As we were getting back from the bridge, the bus roared past us and we were too far to catch the driver’s attention. We missed the bus but it was still quite bright so we continued further straight along the previous path. We reached the end of the road that turned into a gravel path ending in gorges on either side. The depth of those gorges and the enormity of the mountains enlighten you of the infinitesimal space, we as people, occupy in the universe. There’s something about it that gets you pensive and peaceful. The per diem hassles of life suddenly seem so irrelevant. Being lost in thought, we suddenly remembered that we had to head back soon. We had walked another kilometer from the bridge. We turned back and increased our pace. Just as it got dark, we reached back. Our host welcomed us back with a cheerful demeanor. We spent the rest of the chilly night on the terrace, star gazing and I was pretty sure that most city dwellers don’t even know what they’re missing!

Deep Gorges

Women returning home after a day’s work at the fields

Next morning, we went trailing into the village, winding between the houses. We passed by early risers who were going about their chores. Donkeys and foals in stables looked curiously at intruders. Cattle sharing the road with us, demanded all the space as we backed down. We found our way to the monastery that turned out to be in a dilapidated condition. But hey, isn’t it all about the journey and not the destination?

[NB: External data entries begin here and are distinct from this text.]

/-- A secure write reaches the register, and uses the unlock. -/
theorem OpenReg.busWrite_eq (hbus : BusReady d) (hs : reqSecure d who = true) :
    busWrite d who a v 15 = applyReg (unlockSpent d who a) who b.kind 0 a (secureWord d who a fs v) := by
  have hlow := ho.low
  have hhigh := ho.high
  have hown : blkBase a + a % 0x1000 = a := by unfold blkBase; omega
  have hop : a % 0x4000 / 0x1000 = 0 := by omega
  have hctrl : Reg.SIT_CTRL ≠ Reg.BLK_STATUS (blkBase a) := by unfold Reg.SIT_CTRL Reg.BLK_STATUS blkBase; omega
  have hs' : reqSecure (unlockSpent d who a) who = true := by
    rw [← hs]
    simp only [reqSecure, fbit, rg_unlockSpent d who hctrl]
  have hw : wordWrite fs (rg (unlockSpent d who a) a) v (fbit d (Reg.BLK_STATUS (blkBase a)) (unlockFld who)) true = secureWord d who a fs v := by
    rw [ho.rg_spent, secureWord]
  have hlock : (secureWord d who a fs v).lock = false := wordWrite_lock_of_granted (ho.granted v ..)
  have hdeny : (secureWord d who a fs v).deny = false := wordWrite_deny_of_secure ..
  rw [busWrite_of_secure v hbus hs hown ho.blk ho.flds ho.notPosted]
  change regWrite (unlockSpent d who a) who a v (fbit d (Reg.BLK_STATUS (blkBase a)) (unlockFld who)) = _
  simp only [regWrite, hown, ho.blk, ho.flds, hs', hop, aliasWord, hw, hlock, hdeny, ho.single, ho.notCmd, ite_self, Bool.false_eq_true, false_and,
    ↓reduceIte]

/-- What such a write makes of a field, and what of the field acts. -/
theorem OpenReg.secureWord_field {f : Fld} (hf : f ∈ fs) :
    bits (secureWord d who a fs v).new f.hi f.lo = fldKept f (bits (rg d a) f.hi f.lo) (bits v f.hi f.lo)
      ∧ bits (secureWord d who a fs v).act f.hi f.lo = fldActs f (bits v f.hi f.lo) :=
  wordWrite_of_granted (ho.granted v ..) (regFlds_descend ho.flds) hf

/-- A field that is read and written takes the written value. -/
theorem OpenReg.secureWord_rw {hi lo : Nat} (hf : RwFld fs hi lo) : bits (secureWord d who a fs v).new hi lo = bits v hi lo := by
  obtain ⟨f, hmem, rfl, rfl, hacc⟩ := hf
  rw [(ho.secureWord_field v hmem).1, fldKept, hacc]

theorem OpenReg.fget_wordStored {hi lo : Nat} (hf : RwFld fs hi lo) (hlo : lo ≤ hi) (hhi : hi < 32) :
    fget (wordStored d who a fs v) a (hi, lo) = bits v hi lo := by
  rw [wordStored, fget_rgPut_self _ _ _ hlo hhi]
  exact ho.secureWord_rw v hf

theorem OpenReg.fbit_wordStored {i : Nat} (hf : RwFld fs i i) (hi : i < 32) (hv : bits v i i = 1) :
    fbit (wordStored d who a fs v) a (i, i) = true := by
  rw [fbit_eq_decide, ho.fget_wordStored v hf (Nat.le_refl i) hi, hv, decide_eq_true rfl]

end

end Sys2Proof.Machine
end

section
/-! PROOFS. The port registers (R284, R303, R311, R321, R322, R341, R350): what each does with a secure write, and the change of a port's mode. -/

namespace Sys2Proof.Machine

/-! ## PORT_CFG (R284, R321) -/

/-- The rows of the block map for routing and for queues (R511). -/
abbrev rteBlk : BlkRow := ⟨0x0E, 0x034000, 1, false⟩
abbrev tmBlk : BlkRow := ⟨0x0F, 0x038000, 1, false⟩

/-- The fields of PORT_CFG. -/
def portCfgFlds : List Fld := [⟨31, 31, .rw, false, false, 0⟩, ⟨30, 28, .rw, false, false, 0⟩, ⟨27, 27, .rw, false, false, 1⟩,
  ⟨26, 26, .w1c, false, false, 0⟩, ⟨25, 25, .ro, false, false, 0⟩, ⟨20, 16, .ro, false, false, 0⟩, ⟨15, 8, .ro, false, false, 0⟩]

theorem portCfg_assigned : ∀ i : Fin 128, blkOf (Reg.PORT_CFG i) = some (rteBlk, 0) ∧ regFlds (Reg.PORT_CFG i) = some portCfgFlds
    ∧ multiWord (Reg.PORT_CFG i) = none := by decide +kernel

theorem openReg_portCfg (i : Fin 128) : OpenReg (Reg.PORT_CFG i) rteBlk portCfgFlds where
  blk := (portCfg_assigned i).1
  flds := (portCfg_assigned i).2.1
  single := (portCfg_assigned i).2.2
  low := by unfold Reg.PORT_CFG; omega
  high := by unfold Reg.PORT_CFG; omega
  notPosted := rfl
  notCmd := by decide
  noLock := by decide

theorem applyReg_portCfg (d : Dev) (who : Req) (i : Fin 128) (w : Wr) : applyReg d who 0x0E 0 (Reg.PORT_CFG i) w = portCfgWrite d i w.new := by
  have hoff : Reg.PORT_CFG i % 0x4000 = 0x500 + 4 * i := by unfold Reg.PORT_CFG; omega
  have hidx : (0x500 + 4 * i.val - 0x500) / 4 = i := by omega
  have hne : ∀ k < 0x500, 0x500 + 4 * i.val ≠ k := by omega
  have hcommon : ¬0x500 + 4 * i.val < 0x100 := by omega
  have hin : 0x500 ≤ 0x500 + 4 * i.val ∧ 0x500 + 4 * i.val < 0x700 := by omega
  simp only [applyReg, hoff, hidx, hne, hcommon, hin, and_self, Nat.reduceLT, ↓reduceIte]

/-- An enabling write of a port whose members agree, its mode as before, stores the word. -/
theorem portCfgWrite_of_enabling {d : Dev} {p n : Nat} (ho : bit (rg d (Reg.PORT_CFG p)) 31 = false) (hk : bits n 30 28 ≤ 3)
    (hm : bit n 27 = bit (rg d (Reg.PORT_CFG p)) 27) (hok : memberOk d p (bits n 30 28) = true) :
    portCfgWrite d p n = rgPut d (Reg.PORT_CFG p) n := by
  have hk4 : ¬4 ≤ bits n 30 28 := by omega
  simp only [portCfgWrite, ho, hok, hm, hk4, decide_false, Bool.or_self, Bool.and_false, Bool.false_and, Bool.not_true, Bool.false_eq_true, ne_eq,
    not_true_eq_false, false_and, ↓reduceIte]

/-- One bit of a word that agrees with one of another as fields do. -/
theorem bit_eq_of_bits_eq {m n i : Nat} (h : bits m i i = bits n i i) : bit m i = bit n i := by
  rw [bit, testBit_eq_bits, h, ← testBit_eq_bits, bit]

theorem blkBase_portCfg (i : Fin 128) : blkBase (Reg.PORT_CFG i) = 0x034000 := by unfold blkBase Reg.PORT_CFG; omega

/-- An enabling write stores its word. -/
theorem busWrite_portCfg_of_enabling {d : Dev} {who : Req} {v : Nat} (i : Fin 128) (hbus : BusReady d) (hs : reqSecure d who = true)
    (ho : fbit d (Reg.PORT_CFG i) Fd.PORT_CFG_en = false) (hk : bits v 30 28 ≤ 3) (hm : bits v 27 27 = fget d (Reg.PORT_CFG i) Fd.PORT_CFG_mode)
    (hok : memberOk (consume d who 0x034000).2 i (bits v 30 28) = true) :
    busWrite d who (Reg.PORT_CFG i) v 15 = wordStored d who (Reg.PORT_CFG i) portCfgFlds v := by
  have hopen := openReg_portCfg i
  have hkind := hopen.secureWord_rw (d := d) (who := who) v (hi := 30) (lo := 28) (by decide)
  have hmode := hopen.secureWord_rw (d := d) (who := who) v (hi := 27) (lo := 27) (by decide)
  rw [hopen.busWrite_eq v hbus hs, applyReg_portCfg]
  refine portCfgWrite_of_enabling ?_ ?_ ?_ ?_
  · rw [hopen.rg_spent]
    exact ho
  · rwa [hkind]
  · rw [hopen.rg_spent]
    exact bit_eq_of_bits_eq (hmode.trans hm)
  · rwa [hkind, unlockSpent, blkBase_portCfg]

/-- The use of an unlock at a register of routing or of queues touches no port's configuration. -/
theorem rg_portCfg_unlockSpent {d : Dev} {who : Req} {a p : Nat} (hb : blkBase a = 0x034000 ∨ blkBase a = 0x038000) (hp : p < 128) :
    rg (unlockSpent d who a) (Reg.PORT_CFG p) = rg d (Reg.PORT_CFG p) :=
  rg_unlockSpent d who (by unfold Reg.PORT_CFG Reg.BLK_STATUS; omega)

theorem portEn_unlockSpent {d : Dev} {who : Req} {a p : Nat} (hb : blkBase a = 0x034000 ∨ blkBase a = 0x038000) (hp : p < 128) :
    portEn (unlockSpent d who a) p = portEn d p := by
  rw [portEn, fbit, rg_portCfg_unlockSpent hb hp, portEn, fbit]

theorem portKind_unlockSpent {d : Dev} {who : Req} {a p : Nat} (hb : blkBase a = 0x034000 ∨ blkBase a = 0x038000) (hp : p < 128) :
    portKind (unlockSpent d who a) p = portKind d p := by
  rw [portKind, fget, rg_portCfg_unlockSpent hb hp, portKind, fget]

/-! ## LINK_PORT (R284, R322) -/

/-- The fields of LINK_PORT. -/
def linkPortFlds : List Fld := [⟨31, 31, .rw, false, false, 0⟩, ⟨30, 30, .rw, false, false, 0⟩, ⟨29, 29, .w1c, false, false, 0⟩,
  ⟨22, 16, .rw, false, false, 0⟩, ⟨6, 0, .rw, false, false, 0⟩]

theorem linkPort_assigned : ∀ l : Fin 128, blkOf (Reg.LINK_PORT l) = some (rteBlk, 0) ∧ regFlds (Reg.LINK_PORT l) = some linkPortFlds
    ∧ multiWord (Reg.LINK_PORT l) = none := by decide +kernel

theorem openReg_linkPort (l : Fin 128) : OpenReg (Reg.LINK_PORT l) rteBlk linkPortFlds where
  blk := (linkPort_assigned l).1
  flds := (linkPort_assigned l).2.1
  single := (linkPort_assigned l).2.2
  low := by unfold Reg.LINK_PORT; omega
  high := by unfold Reg.LINK_PORT; omega
  notPosted := rfl
  notCmd := by decide
  noLock := by decide

theorem applyReg_linkPort (d : Dev) (who : Req) (l : Fin 128) (w : Wr) : applyReg d who 0x0E 0 (Reg.LINK_PORT l) w = linkPortWrite d l w.new := by
  have hoff : Reg.LINK_PORT l % 0x4000 = 0xA00 + 4 * l := by unfold Reg.LINK_PORT; omega
  have hidx : (0xA00 + 4 * l.val - 0xA00) / 4 = l := by omega
  have hne : ∀ k < 0xA00, 0xA00 + 4 * l.val ≠ k := by omega
  have hcommon : ¬0xA00 + 4 * l.val < 0x100 := by omega
  have hport : ¬0xA00 + 4 * l.val < 0x700 := by omega
  have hin : 0xA00 ≤ 0xA00 + 4 * l.val ∧ 0xA00 + 4 * l.val < 0xC00 := by omega
  simp only [applyReg, hoff, hidx, hne, hcommon, hport, hin, and_false, and_self, Nat.reduceLT, ↓reduceIte]

/-- While no port is enabled a write stores its word, but for split on a T-link. -/
theorem linkPortWrite_of_disabled {d : Dev} {l n : Nat} (hp : ∀ q < 128, portEn d q = false) (hsplit : l < 96 → bit n 30 = false) :
    linkPortWrite d l n = rgPut d (Reg.LINK_PORT l) n := by
  have hfield : ∀ (w hi lo : Nat), hi + 1 - lo = 7 → portEn d (bits w hi lo) = false := fun w hi lo h =>
    hp _ (Nat.lt_of_lt_of_eq (bits_lt w hi lo) (congrArg (2 ^ ·) h))
  have hbusy : ∀ w, (((if bit w 31 then [bits w 6 0] else []) ++ (if bit w 30 then [bits w 22 16] else [])).any (portEn d)) = false := fun w => by
    refine List.any_eq_false.mpr fun q hq => Bool.eq_false_iff.mp ?_
    rcases List.mem_append.mp hq with h | h
    all_goals
      split at h
      · rw [List.mem_singleton.mp h]
        exact hfield _ _ _ rfl
      · cases h
  have ht : (decide (l < 96) && bit n 30) = false := by
    by_cases hl : l < 96
    · rw [hsplit hl, Bool.and_false]
    · rw [decide_eq_false hl, Bool.false_and]
  rw [linkPortWrite]
  simp only [List.any_append (xs := _ ++ _), hbusy, ht, Bool.or_self, Bool.false_eq_true, ↓reduceIte]
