-- ==== Sys2Proof/Machine/Events.lean ====
section
/-!
DEFINITION. The EVT rows: the ten control events (R210 to R220).
-/

namespace Sys2Proof.Machine

/-- A control event sets its bit to its level and returns nothing (R210). -/
def event (e : Event) (pressed : Bool) (s : State) : Outcome :=
  onHost s (.next ((s.applyEvent e pressed).returns .nothing))

/-- EVT.Coin (R211). -/
def execEvtCoin (pressed : Bool) (s : State) : Outcome := event .coin pressed s

/-- EVT.Tilt (R212). -/
def execEvtTilt (pressed : Bool) (s : State) : Outcome := event .tilt pressed s

/-- EVT.P1Start (R213). -/
def execEvtP1Start (pressed : Bool) (s : State) : Outcome := event .p1Start pressed s

/-- EVT.P1Shoot (R214). -/
def execEvtP1Shoot (pressed : Bool) (s : State) : Outcome := event .p1Shoot pressed s

/-- EVT.P1Left (R215). -/
def execEvtP1Left (pressed : Bool) (s : State) : Outcome := event .p1Left pressed s

/-- EVT.P1Right (R216). -/
def execEvtP1Right (pressed : Bool) (s : State) : Outcome := event .p1Right pressed s

/-- EVT.P2Start (R217). -/
def execEvtP2Start (pressed : Bool) (s : State) : Outcome := event .p2Start pressed s

/-- EVT.P2Shoot (R218). -/
def execEvtP2Shoot (pressed : Bool) (s : State) : Outcome := event .p2Shoot pressed s

/-- EVT.P2Left (R219). -/
def execEvtP2Left (pressed : Bool) (s : State) : Outcome := event .p2Left pressed s

/-- EVT.P2Right (R220). -/
def execEvtP2Right (pressed : Bool) (s : State) : Outcome := event .p2Right pressed s

end Sys2Proof.Machine
end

Curious onlooking occupants of the village

Kibber Monastery under construction

Chorten at Kibber Monastery


• Visit the limestone treasure hidden here

• Go fossil hunting

• Take nature walks to enjoy the snow capped landscape

• Do nothing. Just be mindful.


• Visit the monastery

• Walk to the Chicham bridge and beyond

• Experience the village life at Homestays living with locals

• Photography. It’s a  paradise for even amateurs.

• Star gaze at night

• An 8 day trek starts from Kibber to Korzok requiring permits as it takes you close to the Indo-China border.

BEST TIME TO VISIT: May to October

OUR STAY WAS AT: Norling Homestay, Kibber


• The best way to get here is a private vehicle. There are local buses from Kaza to Kibber

• Weather in the Himalayas is unpredictable. Dress in layers to be comfortable.

• Sun protective gear can never be enough here. Sunscreen, sunglasses, caps, anything that doesn’t take up too much space, you’ll be grateful to.

• There’s no mobile network AT ALL.

• Homely food is served in the homestay. Very sparse eateries here.

• Don’t forget to carry water with you here for hikes or long walks.